Editorial: Voters, you have a say on spending

Published: 2/24/2019 12:10:13 AM

Now is the time for voters, especially in communities smothered by property taxes and with schools battered by cuts to state education funding, to put their lawmakers on the spot.

Work on the state’s next two-year budget has begun.

State revenues came in more than $100 million higher than expected last month. The surplus, the third in three years, allowed Gov. Chris Sununu, in his recent budget address, to propose to do some very good things. The operative word in that last sentence, however, is “some.” The governor’s proposed budget does little to address the state’s biggest, chronic fiscal problems.

We applaud Sununu’s proposal to spend $61 million to increase services to the developmentally disabled and eliminate the waiting list; his $32 million program to help students repay college loans; and his plan to close the state prison’s secure psychiatric unit and build a new $40 million facility.

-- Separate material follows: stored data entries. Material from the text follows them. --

/-- SEND and its operands, RECV, RECV.n, ACK and the ends of their waits (R114, R115, R294). -/
def Obligations.FrameInstructions : Prop :=
 (∀ (q : Fin 8) (w : Fields) (s : State),
  let x := s.sq q.val
  let a := (x.rg w.src1).toNat
  let o := sendOf (x.rg w.src2)
  (o.ok ↔ 1 ≤ o.len ∧ o.len ≤ 1472 ∧ o.cls ≤ 5 ∧ (o.typ = 0 ∨ (o.typ = 1 ∧ o.cls = 4)) ∧ (o.cls = 5 → o.len = 16)) ∧
  (o.ok = false → s.sendTrap a o = some 6) ∧
  (o.ok → (a < 0x00100000 ∨ 0x00200000 < a + o.len) → s.sendTrap a o = some 2) ∧
  (∀ c, Runs 0x90 q w s → s.sendTrap a o = some c → exec (.send q w) s = s.goes (s.trap q.val c)) ∧
  (Runs 0x90 q w s → s.sendTrap a o = none → s.sendRoom → exec (.send q w) s =
   s.goes ((s.queueSend a o).sqRet q w.dst 0)) ∧
  (Runs 0x90 q w s → s.sendTrap a o = none → s.sendRoom = false → exec (.send q w) s =
   s.goes (s.sqBlock q (.send w))) ∧
  (x.wait = .send w → s.sendTrap a o = none → s.sendRoom → exec (.sendQueueRoom q) s =
   s.goes ((s.queueSend a o).sqRet q w.dst 0))) ∧ (∀ (q : Fin 8) (w : Fields) (s : State),
  let x := s.sq q.val
  let k : Fin 8 := Fin.ofNat 8 (w.imm.toNat % 8)
  let a := (x.rg w.src1).toNat
  let taken (i : Instr) : Prop := ∀ r rest, s.net.rxq.get k = r :: rest →
   let p := r.frame.payload.take (x.rg w.src2).toNat
   let u : State := { s with net := { s.net with rxq := s.net.rxq.set k rest, unacked := s.net.unacked ++ [r] } }
   0x00100000 ≤ a → a + Nat.max p.length 1 ≤ 0x00200000 → exec i s =
    s.goes ((u.stBytes a p).sqRet q w.dst (r.token ++ (r.frame.src ++ BitVec.ofNat 16 r.frame.payload.length)))
  let empty : Prop := s.net.rxq.get k = [] ∧ 0x00100000 ≤ a ∧ a < 0x00200000
  (Runs 0x91 q { w with mod := 0 } s → taken (.recv q w)) ∧ (Runs 0x91 q { w with mod := 1 } s → taken (.recvN q w)) ∧
  (x.wait = .recv w → taken (.recvFrameReady q)) ∧
  (Runs 0x91 q { w with mod := 0 } s → empty → exec (.recv q w) s = s.goes (s.sqBlock q (.recv w))) ∧
  (Runs 0x91 q { w with mod := 1 } s → empty → exec (.recvN q w) s = s.goes (s.sqRet q w.dst 0)) ∧
  (∀ r, Runs 0x92 q w s → s.net.unacked.find? (fun r => r.token = (x.rg w.src1).setWidth 32) = some r →
   exec (.ack q w) s = s.goes ((({ s with net := { s.net with unacked := s.net.unacked.erase r } } : State).sendCounted
    2 r.frame.cls.toNat r.frame.src 0 0 r.frame.seqnum (natBytes 4 ((x.rg w.src2).setWidth 32).toNat)).sqNext q)) ∧
  (Runs 0x92 q w s → s.net.unacked.find? (fun r => r.token = (x.rg w.src1).setWidth 32) = none →
   exec (.ack q w) s = s.goes (s.sqNext q)))

/-- WAITT, WAITE, TNOW, SLEEP, HIST, FRAISE, FACK, SYNC and TRAP (R116 to R120). -/
def Obligations.TimeAndSystemInstructions : Prop :=
 (∀ (q : Fin 8) (w : Fields) (s : State),
  let x := s.sq q.val
  let t := w.mod.toNat % 4
  let left := (x.rg w.src1 - (s.tb t).now).toInt
  (Runs 0xA0 q w s → left ≤ 0 → exec (.waitt q w) s = s.goes (s.sqNext q)) ∧
  (Runs 0xA0 q w s → 0 < left → exec (.waitt q w) s = s.goes (s.sqBlock q (.waitt (Fin.ofNat 4 t) (x.rg w.src1)))) ∧
  (Runs 0xA1 q w s → w.imm ≠ 0 → exec (.waite q w) s = s.goes (s.sqBlock q (.waite w.imm false))) ∧
  (Runs 0xA1 q w s → w.imm = 0 → exec (.waite q w) s = s.goes (s.trap q.val 6)) ∧
  (Runs 0xA2 q w s → exec (.tnow q w) s = s.goes (s.sqRet q w.dst (s.tb t).now)) ∧
  (Runs 0xF1 q w s → w.imm ≠ 0 → exec (.sleep q w) s =
   s.goes (s.setSq q.val { x with st := .sleep, wait := .sleep w.imm false })) ∧
  (∀ b v, x.wait = .waitt b v → let p := s.passBaseTo b.val v
   (v - (p.tb b.val).now).toInt ≤ 0 → exec (.waittResume q) s = s.goes (p.sqNext q)) ∧
  (∀ m, x.wait = .waite m true → exec (.waiteResume q) s = s.goes (s.sqNext q)) ∧
  (∀ m, x.wait = .sleep m true → exec (.sleepWake q) s = s.goes (s.sqNext q))) ∧
 (∀ (q : Fin 8) (w : Fields) (s : State),
  let x := s.sq q.val
  let a := (x.rg w.src1).toNat
  let t := s.sqNext q
  (Runs 0xB0 q w s → a < 32 → s.bit MON_HIST_CFG_EN a → s.rd MON_HIST_CFG_SRC a = 1 →
   exec (.hist q w) s = s.goes (t.monEnter a (x.rg w.src2).toInt)) ∧
  (Runs 0xB0 q w s → a < 32 → s.bit MON_HIST_CFG_EN a = false → exec (.hist q w) s = s.goes t) ∧
  (Runs 0xB1 q w s → a < 128 → exec (.fraise q w) s = s.goes (t.inject a ((x.rg w.src2).setWidth 32))) ∧
  (Runs 0xB2 q w s → a < 128 → exec (.fack q w) s = s.goes (t.ackFault a)) ∧
  (Runs 0xB2 q w s → 128 ≤ a → exec (.fack q w) s = s.goes (s.trap q.val 6)) ∧
  (Runs 0xF2 q w s → w.imm.toNat < 4 → exec (.sync q w) s =
   s.goes (t.fireHook (28 + w.imm.toNat) ((x.rg w.src1).setWidth 32))) ∧
  (Runs 0xF3 q w s → w.imm.toNat < 128 → exec (.trap q w) s = s.goes (s.trap q.val (0x80 + w.imm.toNat))))

/-- HALT ends the thread and keeps the registers, which a thread that starts later finds (R49). -/
def Obligations.HaltEndsThread : Prop :=
 ∀ (q : Fin 8) (w : Fields) (s : State),
  let x := s.sq q.val
  (Runs 0xF0 q w s → ∃ u, exec (.halt q w) s = s.goes u ∧
   (u.sq q.val).st = (if (s.rd SEQ_CTRL_SQ_EN).testBit q.val then .idle else .halted) ∧
   (u.sq q.val).g = x.g ∧ (u.sq q.val).f = x.f ∧ (u.sq q.val).preds = x.preds) ∧
  (∀ h, x.st = .idle → s.pendingHook q.val = some h → ∃ u, exec (.hookStart q) s = s.goes u ∧
   (u.sq q.val).f = x.f ∧ (u.sq q.val).preds = x.preds ∧ ∀ n, n ≠ 0 → n ≠ 1 → n ≠ 2 → (u.sq q.val).rg n = x.rg n)

/-- HOOK_START runs the lowest pending hook of a sequencer; SEQ_DOORBELL is hook HOST (R51, R52, R53). -/
def Obligations.Hooks : Prop :=
 (∀ (q : Fin 8) (s : State) (h : Nat), s.ok → (s.sq q.val).st = .idle → s.bit SEQ_HOOK_PEND h →
  s.rd SEQ_HOOK_TARGET h = q.val → h < 32 →
  (∀ g, g < h → s.bit SEQ_HOOK_PEND g = false ∨ s.rd SEQ_HOOK_TARGET g ≠ q.val) →
  ∃ u, exec (.hookStart q) s = s.goes u ∧ (u.sq q.val).st = .run ∧
   (u.sq q.val).rg 1 = ((alist s.hookArgs h).getD 0).setWidth 64 ∧ (u.sq q.val).rg 2 = BitVec.ofNat 64 h ∧
   (u.sq q.val).pc = BitVec.ofNat 16 (s.rd SEQ_HOOK_ENTRY h) ∧ u.bit SEQ_HOOK_PEND h = false ∧ u.mem = s.mem) ∧
 (∀ (v : W32) (s : State), s.ok → s.bit SEQ_HOOK_EN 26 →
  (s.bit SEQ_HOOK_PEND 26 = false → ∃ u, exec (.seqDoorbell v) s = s.goes u ∧
   u.bit SEQ_HOOK_PEND 26 ∧ alist u.hookArgs 26 = some v ∧ u.mem = s.mem ∧ u.ledger = s.ledger) ∧
  (s.bit SEQ_HOOK_PEND 26 → ∃ u, exec (.seqDoorbell v) s = s.goes u ∧
   u.rd SEQ_HOOK_OVF 26 = Nat.min 0xFFFF (s.rd SEQ_HOOK_OVF 26 + 1) ∧ u.hookArgs = s.hookArgs))

/-- SQ_STOP, SQ_EN and TRAP_CLR (R47, R50, R88) on every sequencer their masks name. -/
def Obligations.SequencerControl : Prop :=
 ∀ (mask : BitVec 8) (q : Fin 8) (s : State),
  (mask.getLsbD q.val → (s.sq q.val).st = .run ∨ (s.sq q.val).st = .wait ∨ (s.sq q.val).st = .sleep →
   ∃ u, exec (.sqStop mask) s = s.goes u ∧ (u.sq q.val).st = .halted ∧
    (u.sq q.val).g = (s.sq q.val).g ∧ u.ledger = s.ledger) ∧
  (s.ok → ∃ u, exec (.sqEn mask) s = s.goes u ∧ u.rd SEQ_CTRL_SQ_EN = mask.toNat ∧
   ((s.sq q.val).st = .run → (u.sq q.val).st = .run) ∧ (s.pins.ready = false → u.seqs = s.seqs) ∧
   (s.pins.ready → (s.sq q.val).st = .halted → mask.getLsbD q.val → (u.sq q.val).st = .idle) ∧
   (s.pins.ready → (s.sq q.val).st = .idle → mask.getLsbD q.val = false → (u.sq q.val).st = .halted)) ∧
  (mask.getLsbD q.val → (s.sq q.val).st = .trapped → ∃ u, exec (.trapClr mask) s = s.goes u ∧ (u.sq q.val).cause = 0 ∧
    (u.sq q.val).st = if (s.rd SEQ_CTRL_SQ_EN).testBit q.val then .idle else .halted)

/-- The submissions of the host, and what its result register shows (R59, R64, R66, R70). -/
def Obligations.HostSubmissions : Prop :=
 ∀ (h : HostCmd) (e frame : W32) (s : State), s.ok →
  let filed (op : CmdOp) := s.file (s.ownCmd op h.input.toNat h.output.toNat h.epoch h.seqnum) false
  let files (i : Instr) (op : CmdOp) : Prop := ∀ v, (filed op).2 = some v →
   ∃ u, exec i s = s.goes u ∧ u.ledger = (filed op).1.ledger ∧
    u.rd SEQ_HCMD_RESULT_HANDLE = v.1.toNat ∧ u.rd SEQ_HCMD_RESULT_STATUS = v.2.1.word.toNat
  files (.hcmdUnpin h) .unpin ∧ files (.hcmdDisc h) .disc ∧ files (.hcmdConn h) .conn ∧ files (.hcmdPin h) .pin ∧
  (∃ u, exec (.hcmdOpenEpoch e frame) s = s.goes u ∧ u.ledger = (s.openLocal e frame).1.ledger ∧
   u.rd SEQ_HCMD_RESULT_STATUS = (s.openLocal e frame).2.word.toNat) ∧
  (∃ u, exec (.hcmdAbortEpoch e) s = s.goes u ∧ u.ledger = (s.abortRequest e).1.ledger ∧
   u.rd SEQ_HCMD_RESULT_STATUS = (s.abortRequest e).2.word.toNat)

/-- A resend files nothing: same operands, same status; else REFUSED_BLOCKED with KEY_CLASH (R58). -/
def Obligations.Resends : Prop :=
 ∀ (c : Cmd) (remote : Bool) (k : Nat) (e : Entry) (s : State), s.everOpened c.epoch →
  s.ledger.entries.find? (fun p => p.2.cmd.epoch = c.epoch && p.2.cmd.op = c.op && p.2.cmd.dev = c.dev &&
   p.2.cmd.seqnum = c.seqnum) = some (k, e) →
  (s.file c remote).1 = s ∧
  (e.cmd.input = c.input ∧ e.cmd.output = c.output → ∃ h, (s.file c remote).2 = some (h, e.status, false)) ∧
  (¬ (e.cmd.input = c.input ∧ e.cmd.output = c.output) → (s.file c remote).2 = some (0, St.blocked 0x13, false))

/-- Seal, evaluation, slot, solve, remade weave (R64, R65, R68, R143, R145, R149), entry delivery (R60), wear fold
(R38) and defect map (R32, R142). -/
def Obligations.EpochPipeline : Prop :=
 (∀ (e : W32) (x : Epoch) (s : State), (s.ledger.epochs.find? (fun x => x.st = .opened) = some x → x.num = e →
   exec (.sealEpoch e) s = s.goes (s.sealEpoch x)) ∧
  (s.epoch? e = some x → x.st = .sealed → x.evaluated = false → s.baseSolved x →
   exec (.epochEvaluateDeferred e) s = s.goes (s.evaluate e).nextSolve) ∧
  (s.ledger.epochs.find? (fun x => x.st = .sealed && x.slot.isNone) = some x → x.num = e →
   exec (.slotFreedSolve e) s = s.goes (s.takeSlot e).nextSolve) ∧
  (∀ n, s.solve.running = some e → s.epoch? e = some x → x.slot = some n →
   exec .solveDone s = s.goes (s.finishSolve x n)) ∧
  (∀ n : Fin 16, s.rd SOLVE_SLOTS_STATE 0 0 n.val = 4 → exec (.weaveResolve n) s =
   s.goes ((s.putWeave n.val 4 (s.tracedWeave (s.weave n.val))).slotMended n.val)) ∧
  (∀ n : Fin 16, exec (.weaveResolve n) s = s.goes (State.resolveSlot 16 s n)) ∧
  (∀ (m : Master) (i : Fin 2048), exec (.seqEntryRead m i) s =
   s.goes ((s.respond m.val true (s.entryWord i.val)).entryRead i.val)) ∧
  (∀ (i : Fin 2048) (n : Entry), alist s.ledger.entries i.val = some n → s.epoch? n.cmd.epoch = some x →
   x.ended → exec (.entryDeliveryTimeout i) s =
    s.goes ((s.passTo (x.endT + 100000000 * nsUnit)).freeEntry i.val))) ∧ (∀ (entry : W32) (s : State),
  (s.domOpen 3 → ∃ u l, exec .wearFold s = s.goes u ∧ u.solve.foldPending = some l ∧ u.solve.wearSnap = s.solve.wearSnap ∧
   (∀ c n, (c, n) ∈ l ↔ c ∈ presentCells s.strand.geomY512 ∧ n = s.liveWear c ∧ n ≠ 0) ∧ u.ledger = s.ledger) ∧
  (s.domOpen 3 → ∃ u, exec (.dmapAdd entry) s = s.goes u ∧ u = s.dmapAdd entry ∧ u.solve.dmapForce = s.solve.dmapForce) ∧
  (s.domOpen 3 → ∃ u, exec (.dmapRemove entry) s = s.goes u ∧ u = s.dmapRemove entry ∧ u.solve.dmapForce =
    s.solve.dmapForce))
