-- ==== Sys2Proof/Laws/GoodOps.lean ====
section
/-! SUPPORT. Every operation of Machine/Ops.lean keeps a sound state sound and, but for those named _ok, the fuses and the
flash as they are. -/

namespace Sys2Proof.Machine

theorem State.wr_good {z : Lasting} {s : State} (f : Fld) (v : Nat) (i : Nat) (j : Nat) (k : Nat) (hs : s.Good z) :
    (State.wr s f v i j k).Good z := good_mk (good_regs hs (Sparse.put_rising (Nat.zero_le _) (good_rising hs)))

theorem State.wrB_good {z : Lasting} {s : State} (f : Fld) (b : Bool) (i : Nat) (j : Nat) (k : Nat) (hs : s.Good z) : (State.wrB s f b i j k).Good z := by
  unfold State.wrB
  repeat' first
    | with_reducible assumption
    | refine fun _ => ?_
    | ((try lift_lets -underBinder); intro s1; refine have_good (z := z) (s := s1) ?_ (fun h1 => ?_) <;> [subst s1; try clear_value s1])
    | ((try lift_lets -underBinder); intro s1; refine have_fst (z := z) (p := s1) ?_ (fun h1 => ?_) <;> [subst s1; try clear_value s1])
    | ((try lift_lets -underBinder); intro s1; refine have_snd (z := z) (p := s1) ?_ (fun h1 => ?_) <;> [subst s1; try clear_value s1])
    | ((try lift_lets -underBinder); intro f1; refine have_fun1 (z := z) (f := f1) ?_ (fun hf1 => ?_) <;> [subst f1; try clear_value f1])
    | ((try lift_lets -underBinder); intro f1; refine have_fun2 (z := z) (f := f1) ?_ (fun hf1 => ?_) <;> [subst f1; try clear_value f1])
    | ((try lift_lets -underBinder); intro f1; refine have_fun3 (z := z) (f := f1) ?_ (fun hf1 => ?_) <;> [subst f1; try clear_value f1])
    | ((try lift_lets -underBinder); intro x1; first | (have f1 : ∀ _, _ := x1; clear f1) | clear_value x1)
    | with_reducible apply hf1
    | with_reducible apply State.wr_good
    | with_reducible apply ite_good
    | with_reducible apply forEach_good
    | with_reducible apply foldl_fst_good
    | with_reducible apply foldl_snd_good
    | with_reducible apply foldl_good
    | split
    | fail_if_no_progress (with_reducible apply good_mk; with_reducible apply good_of)
    | fail_if_no_progress (with_reducible apply good_mk; dsimp only; with_reducible apply good_of)
    | apply ite_good
    | dsimp only

theorem State.wrI_good {z : Lasting} {s : State} (f : Fld) (v : Int) (i : Nat) (j : Nat) (k : Nat) (hs : s.Good z) : (State.wrI s f v i j k).Good z := by
  unfold State.wrI
  repeat' first
    | with_reducible assumption
    | refine fun _ => ?_
    | ((try lift_lets -underBinder); intro s1; refine have_good (z := z) (s := s1) ?_ (fun h1 => ?_) <;> [subst s1; try clear_value s1])
    | ((try lift_lets -underBinder); intro s1; refine have_fst (z := z) (p := s1) ?_ (fun h1 => ?_) <;> [subst s1; try clear_value s1])
    | ((try lift_lets -underBinder); intro s1; refine have_snd (z := z) (p := s1) ?_ (fun h1 => ?_) <;> [subst s1; try clear_value s1])
    | ((try lift_lets -underBinder); intro f1; refine have_fun1 (z := z) (f := f1) ?_ (fun hf1 => ?_) <;> [subst f1; try clear_value f1])
    | ((try lift_lets -underBinder); intro f1; refine have_fun2 (z := z) (f := f1) ?_ (fun hf1 => ?_) <;> [subst f1; try clear_value f1])
    | ((try lift_lets -underBinder); intro f1; refine have_fun3 (z := z) (f := f1) ?_ (fun hf1 => ?_) <;> [subst f1; try clear_value f1])
    | ((try lift_lets -underBinder); intro x1; first | (have f1 : ∀ _, _ := x1; clear f1) | clear_value x1)
    | with_reducible apply hf1
    | with_reducible apply State.wr_good
    | with_reducible apply ite_good
    | with_reducible apply forEach_good
    | with_reducible apply foldl_fst_good
    | with_reducible apply foldl_snd_good
    | with_reducible apply foldl_good
    | split
    | fail_if_no_progress (with_reducible apply good_mk; with_reducible apply good_of)
    | fail_if_no_progress (with_reducible apply good_mk; dsimp only; with_reducible apply good_of)
    | apply ite_good
    | dsimp only

theorem State.inc_good {z : Lasting} {s : State} (f : Fld) (n : Nat) (i : Nat) (j : Nat) (k : Nat) (hs : s.Good z) : (State.inc s f n i j k).Good z := by
  unfold State.inc
  repeat' first
    | with_reducible assumption
    | refine fun _ => ?_
    | ((try lift_lets -underBinder); intro s1; refine have_good (z := z) (s := s1) ?_ (fun h1 => ?_) <;> [subst s1; try clear_value s1])
    | ((try lift_lets -underBinder); intro s1; refine have_fst (z := z) (p := s1) ?_ (fun h1 => ?_) <;> [subst s1; try clear_value s1])
    | ((try lift_lets -underBinder); intro s1; refine have_snd (z := z) (p := s1) ?_ (fun h1 => ?_) <;> [subst s1; try clear_value s1])
    | ((try lift_lets -underBinder); intro f1; refine have_fun1 (z := z) (f := f1) ?_ (fun hf1 => ?_) <;> [subst f1; try clear_value f1])
    | ((try lift_lets -underBinder); intro f1; refine have_fun2 (z := z) (f := f1) ?_ (fun hf1 => ?_) <;> [subst f1; try clear_value f1])
    | ((try lift_lets -underBinder); intro f1; refine have_fun3 (z := z) (f := f1) ?_ (fun hf1 => ?_) <;> [subst f1; try clear_value f1])
    | ((try lift_lets -underBinder); intro x1; first | (have f1 : ∀ _, _ := x1; clear f1) | clear_value x1)
    | with_reducible apply hf1
    | with_reducible apply State.wr_good
    | with_reducible apply ite_good
    | with_reducible apply forEach_good
    | with_reducible apply foldl_fst_good
    | with_reducible apply foldl_snd_good
    | with_reducible apply foldl_good
    | split
    | fail_if_no_progress (with_reducible apply good_mk; with_reducible apply good_of)
    | fail_if_no_progress (with_reducible apply good_mk; dsimp only; with_reducible apply good_of)
    | apply ite_good
    | dsimp only

theorem State.rst_good {z : Lasting} {s : State} (f : Fld) (i : Nat) (j : Nat) (k : Nat) (hs : s.Good z) : (State.rst s f i j k).Good z := by
  unfold State.rst
  repeat' first
    | with_reducible assumption
    | refine fun _ => ?_
    | ((try lift_lets -underBinder); intro s1; refine have_good (z := z) (s := s1) ?_ (fun h1 => ?_) <;> [subst s1; try clear_value s1])
    | ((try lift_lets -underBinder); intro s1; refine have_fst (z := z) (p := s1) ?_ (fun h1 => ?_) <;> [subst s1; try clear_value s1])
    | ((try lift_lets -underBinder); intro s1; refine have_snd (z := z) (p := s1) ?_ (fun h1 => ?_) <;> [subst s1; try clear_value s1])
    | ((try lift_lets -underBinder); intro f1; refine have_fun1 (z := z) (f := f1) ?_ (fun hf1 => ?_) <;> [subst f1; try clear_value f1])
    | ((try lift_lets -underBinder); intro f1; refine have_fun2 (z := z) (f := f1) ?_ (fun hf1 => ?_) <;> [subst f1; try clear_value f1])
    | ((try lift_lets -underBinder); intro f1; refine have_fun3 (z := z) (f := f1) ?_ (fun hf1 => ?_) <;> [subst f1; try clear_value f1])
    | ((try lift_lets -underBinder); intro x1; first | (have f1 : ∀ _, _ := x1; clear f1) | clear_value x1)
    | with_reducible apply hf1
    | with_reducible apply State.wr_good
    | with_reducible apply ite_good
    | with_reducible apply forEach_good
    | with_reducible apply foldl_fst_good
    | with_reducible apply foldl_snd_good
    | with_reducible apply foldl_good
    | split
    | fail_if_no_progress (with_reducible apply good_mk; with_reducible apply good_of)
    | fail_if_no_progress (with_reducible apply good_mk; dsimp only; with_reducible apply good_of)
    | apply ite_good
    | dsimp only

theorem State.st_good {z : Lasting} {s : State} (a : Nat) (n : Nat) (v : Nat) (hs : s.Good z) :
    (State.st s a n v).Good z := good_mk (good_mem hs (memPut_wf (good_wf hs)))

theorem State.stW_good {z : Lasting} {s : State} (a : Nat) (v : W32) (hs : s.Good z) : (State.stW s a v).Good z := by
  unfold State.stW
  repeat' first
    | with_reducible assumption
    | refine fun _ => ?_
    | ((try lift_lets -underBinder); intro s1; refine have_good (z := z) (s := s1) ?_ (fun h1 => ?_) <;> [subst s1; try clear_value s1])
    | ((try lift_lets -underBinder); intro s1; refine have_fst (z := z) (p := s1) ?_ (fun h1 => ?_) <;> [subst s1; try clear_value s1])
    | ((try lift_lets -underBinder); intro s1; refine have_snd (z := z) (p := s1) ?_ (fun h1 => ?_) <;> [subst s1; try clear_value s1])
    | ((try lift_lets -underBinder); intro f1; refine have_fun1 (z := z) (f := f1) ?_ (fun hf1 => ?_) <;> [subst f1; try clear_value f1])
    | ((try lift_lets -underBinder); intro f1; refine have_fun2 (z := z) (f := f1) ?_ (fun hf1 => ?_) <;> [subst f1; try clear_value f1])
    | ((try lift_lets -underBinder); intro f1; refine have_fun3 (z := z) (f := f1) ?_ (fun hf1 => ?_) <;> [subst f1; try clear_value f1])
    | ((try lift_lets -underBinder); intro x1; first | (have f1 : ∀ _, _ := x1; clear f1) | clear_value x1)
    | with_reducible apply hf1
    | with_reducible apply State.st_good
    | with_reducible apply ite_good
    | with_reducible apply forEach_good
    | with_reducible apply foldl_fst_good
    | with_reducible apply foldl_snd_good
    | with_reducible apply foldl_good
    | split
    | fail_if_no_progress (with_reducible apply good_mk; with_reducible apply good_of)
    | fail_if_no_progress (with_reducible apply good_mk; dsimp only; with_reducible apply good_of)
    | apply ite_good
    | dsimp only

Sununu’s budget also includes funds to create 40 transitional beds to eliminate long and agonizing waits in hospital emergency rooms by those in need of immediate diagnosis and help. It increases funding to aid victims of domestic violence by 50 percent but mysteriously halves funding for New Hampshire Legal Assistance. That would cut aid to the poor that helps them deal with life’s crises and avoid homelessness.

When asked to justify the cuts, the governor fell back on the time-worn bunk about needing to make tough choices. That’s absurd. The amount Legal Assistance would lose, $650,000, would cripple the organization, but the sum amounts to a rounding error in the $13 billion budget. Something else is at work.

The governor recognized that the Division for Children, Youth and Families isn’t doing enough to protect the state’s youngest residents, yet the 62 new positions his budget would add would leave the agency far from being able to meet national standards. That’s not good enough. Lives are at stake.

Sununu repeated his vow to veto any new or increased tax. He continues to drink the trickle-down Kool-Aid and falsely attributes New Hampshire’s revenue surplus to tax cuts. He failed to mention rebuilding the state’s infrastructure, the school funding crisis, rising property taxes, or the inability of nursing homes and other institutions that care for the elderly to pay wages high enough to hire and retain employees.

New Hampshire is last in the nation in the rates paid Medicaid providers. It is first in the nation in the percentage of state education costs that must be paid with local property taxes.

Several dozen bills to increase state education funding, freeze or restore education grants to property-poor communities, provide property tax relief, and increase pay for the workers who care for the sick, disabled and elderly have been filed. So have bills to raise the revenue necessary to meet the state’s needs. Sununu says he’ll veto them all.

Some of the bills, if residents who care about their schools and their property taxes get behind them, could earn enough votes to override a veto. Assuming Democrats stick together, two in the Senate would be enough to do it. Five Republican senators, John Reagan, Harold French, Ruth Ward, David Starr and Regina Birdsell, represent property-poor towns desperately in need of increased state education funding. Taxpayers should ask them what they plan to do to bring them relief.

In the House, 34 Republicans would be needed to override a gubernatorial veto. All three of the property-poor town of Pittsfield’s representatives are Republicans, as are all five of Franklin’s reps.

Ask them, are they going to support their governor or their constituents?